The two of us turned the corner onto Rideau Street and were nearly knocked over by the wind. Colombian partner and human rights defender, Berenice Celeyta, and I were on our way to visit the office of Peter Julian, MP for Burnaby-New Westminster. Walking the three blocks at these temperatures is nothing for those that live in Ottawa but definitely rather shocking for a Colombian used to the tropical temperatures of Cali. Some cold weather doesn’t stop a Colombian human rights worker though, and a warm greeting awaited us when we met with Mounia Lahbabi and Henri Sader, Peter’s Ottawa office team. Peter, Henri and Mounia together with people across the country worked hard to defeat the Canada Colombia Free Trade agreement in 2009/10. Though Berenice had never met them, there existed an instant connection because of our common history.
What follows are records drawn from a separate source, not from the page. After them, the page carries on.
-- ==== Sys2Proof/Laws/PerInstr.lean ====
section
/-! SUPPORT. Sys2Proof/Laws/PerInstr.lean: statements about every command as syntax, one lemma per constructor.
`TableBits`: the encoding carries the bits its row of spec/opcode_table.json fixes. `OperandRanges`: a well-formed
command's operands fit their fields (R53 to R56). -/

namespace Sys2Proof.Laws.TableBits

/-- The encoded CMD matches the row of the opcode table that carries the command's mnemonic. -/
def Statement (i : Instr) : Prop :=
  ∃ row ∈ opcodeTable, row.mnemonic = i.mnemonic ∧ (encode i).1 &&& row.mask = row.value

theorem rdStatus : Statement .rdStatus :=
  ⟨⟨"RD_STATUS", 0x01, 0xFFFFFFFF⟩, by decide, rfl, (by decide : cmdPlain 0x01 &&& 0xFFFFFFFF = 0x01)⟩
theorem rdConfig : Statement .rdConfig :=
  ⟨⟨"RD_CONFIG", 0x02, 0xFFFFFFFF⟩, by decide, rfl, (by decide : cmdPlain 0x02 &&& 0xFFFFFFFF = 0x02)⟩
theorem ePermute : Statement .ePermute :=
  ⟨⟨"E.PERMUTE", 0x10, 0xFFFFFFFF⟩, by decide, rfl, (by decide : cmdPlain 0x10 &&& 0xFFFFFFFF = 0x10)⟩
theorem eAdd (lane off len : Nat) : Statement (.eAdd lane off len) := by
  refine ⟨⟨"E.ADD", 0x00000011, 0xFFC000FF⟩, by decide, rfl, ?_⟩
  have h : ∀ (a : BitVec 8) (b : BitVec 6), (0#10 ++ b ++ a ++ 0x11#8 : Word) &&& 0xFFC000FF = 0x00000011 := by
    decide +kernel
  exact h (BitVec.ofNat 8 lane) (BitVec.ofNat 6 off)
theorem eExtract (lane len : Nat) : Statement (.eExtract lane len) := by
  refine ⟨⟨"E.EXTRACT", 0x00000012, 0xFFFF00FF⟩, by decide, rfl, ?_⟩
  have h : ∀ a : BitVec 8, (0#10 ++ 0#6 ++ a ++ 0x12#8 : Word) &&& 0xFFFF00FF = 0x00000012 := by decide +kernel
  exact h (BitVec.ofNat 8 lane)
theorem eZeroize : Statement .eZeroize :=
  ⟨⟨"E.ZEROIZE", 0x13, 0xFFFFFFFF⟩, by decide, rfl, (by decide : cmdPlain 0x13 &&& 0xFFFFFFFF = 0x13)⟩
theorem sHash : Statement .sHash :=
  ⟨⟨"S.HASH", 0x20, 0xFFFFFFFF⟩, by decide, rfl, (by decide : cmdPlain 0x20 &&& 0xFFFFFFFF = 0x20)⟩
theorem sKeyed (klen idlen nlen : Nat) (ctr : Option Nat) : Statement (.sKeyed klen idlen nlen ctr) := by
  refine ⟨⟨"S.KEYED", 0x00000021, 0xF80000FF⟩, by decide, rfl, ?_⟩
  have h : ∀ v : BitVec 19, (0#5 ++ v ++ 0x21#8 : Word) &&& 0xF80000FF = 0x00000021 := by
    intro v
    ext i hi
    simp only [BitVec.getElem_and, BitVec.getElem_append]
    interval_cases i <;> simp
  have e := h (BitVec.ofBool ctr.isSome ++ BitVec.ofNat 6 nlen ++ BitVec.ofNat 6 idlen ++ BitVec.ofNat 6 klen)
  rw [← e]
  congr 1
  simp only [encode, cmdK]
  ext i hi
  simp only [BitVec.getElem_append]
  grind
theorem sAbsorb (len : Nat) : Statement (.sAbsorb len) :=
  ⟨⟨"S.ABSORB", 0x22, 0xFFFFFFFF⟩, by decide, rfl, (by decide : cmdPlain 0x22 &&& 0xFFFFFFFF = 0x22)⟩
theorem sAbsorbMore (len : Nat) : Statement (.sAbsorbMore len) :=
  ⟨⟨"S.ABSORB_MORE", 0x23, 0xFFFFFFFF⟩, by decide, rfl, (by decide : cmdPlain 0x23 &&& 0xFFFFFFFF = 0x23)⟩
theorem sSqueeze (len : Nat) : Statement (.sSqueeze len) :=
  ⟨⟨"S.SQUEEZE", 0x24, 0xFFFFFFFF⟩, by decide, rfl, (by decide : cmdPlain 0x24 &&& 0xFFFFFFFF = 0x24)⟩
theorem sSqueezeMore (len : Nat) : Statement (.sSqueezeMore len) :=
  ⟨⟨"S.SQUEEZE_MORE", 0x25, 0xFFFFFFFF⟩, by decide, rfl, (by decide : cmdPlain 0x25 &&& 0xFFFFFFFF = 0x25)⟩
theorem sSqueezeKey (len : Nat) : Statement (.sSqueezeKey len) :=
  ⟨⟨"S.SQUEEZE_KEY", 0x26, 0xFFFFFFFF⟩, by decide, rfl, (by decide : cmdPlain 0x26 &&& 0xFFFFFFFF = 0x26)⟩
theorem sRatchet : Statement .sRatchet :=
  ⟨⟨"S.RATCHET", 0x27, 0xFFFFFFFF⟩, by decide, rfl, (by decide : cmdPlain 0x27 &&& 0xFFFFFFFF = 0x27)⟩
theorem sEncrypt (len : Nat) : Statement (.sEncrypt len) :=
  ⟨⟨"S.ENCRYPT", 0x28, 0xFFFFFFFF⟩, by decide, rfl, (by decide : cmdPlain 0x28 &&& 0xFFFFFFFF = 0x28)⟩
theorem sDecrypt (len : Nat) : Statement (.sDecrypt len) :=
  ⟨⟨"S.DECRYPT", 0x29, 0xFFFFFFFF⟩, by decide, rfl, (by decide : cmdPlain 0x29 &&& 0xFFFFFFFF = 0x29)⟩
theorem sRelease : Statement .sRelease :=
  ⟨⟨"S.RELEASE", 0x2F, 0xFFFFFFFF⟩, by decide, rfl, (by decide : cmdPlain 0x2F &&& 0xFFFFFFFF = 0x2F)⟩

end Sys2Proof.Laws.TableBits

namespace Sys2Proof.Laws.OperandRanges

/-- A command's operands, each with its field's width (R53 to R56). -/
def operands : Instr → List (Nat × Nat)
  | .rdStatus | .rdConfig | .ePermute | .eZeroize | .sHash | .sRatchet | .sRelease => []
  | .eAdd lane off len => [(lane, 8), (off, 6), (len, 32)]
  | .eExtract lane len => [(lane, 8), (len, 32)]
  | .sKeyed klen idlen nlen ctr => [(klen, 6), (idlen, 6), (nlen, 6), (ctr.getD 0, 32)]
  | .sAbsorb len | .sAbsorbMore len | .sSqueeze len | .sSqueezeMore len | .sSqueezeKey len | .sEncrypt len
  | .sDecrypt len => [(len, 32)]

/-- Well-formed says exactly that every operand fits its field. -/
def Statement (i : Instr) : Prop := i.wellFormed = true ↔ ∀ o ∈ operands i, o.1 < 2 ^ o.2

theorem rdStatus : Statement .rdStatus := by simp [Statement, Instr.wellFormed, operands]
theorem rdConfig : Statement .rdConfig := by simp [Statement, Instr.wellFormed, operands]
theorem ePermute : Statement .ePermute := by simp [Statement, Instr.wellFormed, operands]
theorem eAdd (lane off len : Nat) : Statement (.eAdd lane off len) := by
  simp [Statement, Instr.wellFormed, operands, fits, and_assoc]
theorem eExtract (lane len : Nat) : Statement (.eExtract lane len) := by
  simp [Statement, Instr.wellFormed, operands, fits]
theorem eZeroize : Statement .eZeroize := by simp [Statement, Instr.wellFormed, operands]
theorem sHash : Statement .sHash := by simp [Statement, Instr.wellFormed, operands]
theorem sKeyed (klen idlen nlen : Nat) (ctr : Option Nat) : Statement (.sKeyed klen idlen nlen ctr) := by
  simp [Statement, Instr.wellFormed, operands, fits, and_assoc]
theorem sAbsorb (len : Nat) : Statement (.sAbsorb len) := by simp [Statement, Instr.wellFormed, operands, fits]
theorem sAbsorbMore (len : Nat) : Statement (.sAbsorbMore len) := by
  simp [Statement, Instr.wellFormed, operands, fits]
theorem sSqueeze (len : Nat) : Statement (.sSqueeze len) := by simp [Statement, Instr.wellFormed, operands, fits]
theorem sSqueezeMore (len : Nat) : Statement (.sSqueezeMore len) := by
  simp [Statement, Instr.wellFormed, operands, fits]
theorem sSqueezeKey (len : Nat) : Statement (.sSqueezeKey len) := by
  simp [Statement, Instr.wellFormed, operands, fits]
theorem sRatchet : Statement .sRatchet := by simp [Statement, Instr.wellFormed, operands]
theorem sEncrypt (len : Nat) : Statement (.sEncrypt len) := by simp [Statement, Instr.wellFormed, operands, fits]
theorem sDecrypt (len : Nat) : Statement (.sDecrypt len) := by simp [Statement, Instr.wellFormed, operands, fits]
theorem sRelease : Statement .sRelease := by simp [Statement, Instr.wellFormed, operands]

end Sys2Proof.Laws.OperandRanges
end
Though the CCFTA was passed in the Canadian parliament in June 2010, and just recently in the Colombian Constitutional Court, there remains work to do. At the meeting we discussed possible strategies for using the human rights impact report that was added to the CCFTA by the Liberal Party to make a trade agreement with the worst human rights violator in the hemisphere somewhat less disagreeable.
The human rights amendment allows for the Canadian and Colombian governments to issue reports on the impact the CCFTA has had on human rights in both countries annually. This is not the mechanism that was being requested by the opposition parties nor Canadian civil society. Given that the reports are the responsibility of the governments and not carried out by an independent third party, there is little hope that they will reveal much in the way of critical assessment. What the human rights report may give both Colombian and Canadian civil society, however, is a moment in which we can raise concerns, insure that the voices of victims of violence and state crimes are heard and to demand that the Colombian government bring an end to the violence and impunity.
This meeting is an example of why we at CoDev bring partners to meet with Canadians – to share our strategies and discuss how best we can work together for justice and social change.
In the CUPE National office the day before, Berenice and I met with the union leadership to brainstorm new ways in which we could help increase the security of the NOMADESC team and the communities and leaders they work with. The number and severity of threats against them has increased to even more worrisome levels during the last year. Though Berenice assured the group that letters remain critical, we discussed additional actions that could be taken in emergency situations. We encourage each of you to take a moment to support the current action posted on our website to speak out against these kinds of threats facing Berenice and her co-workers.
This is the kind of solidarity that develops with time and the commitment to seeing each others as equals.
It was one moment, among many, of important connection between Berenice and members of Canadian partners. In our three days in Ottawa, we met with representatives of CUPE, the PSAC and the CUPW as well as Peace Brigades International. We met with an MP from the Bloc and representatives from DFAIT and CIDA.
Moving from the cold to the rain coast, we will spend some days in Vancouver to meet with partners and others here and continue on to Regina. Many thanks to CUPE Global Justice Fund who invited Berenice and are supporting her tour.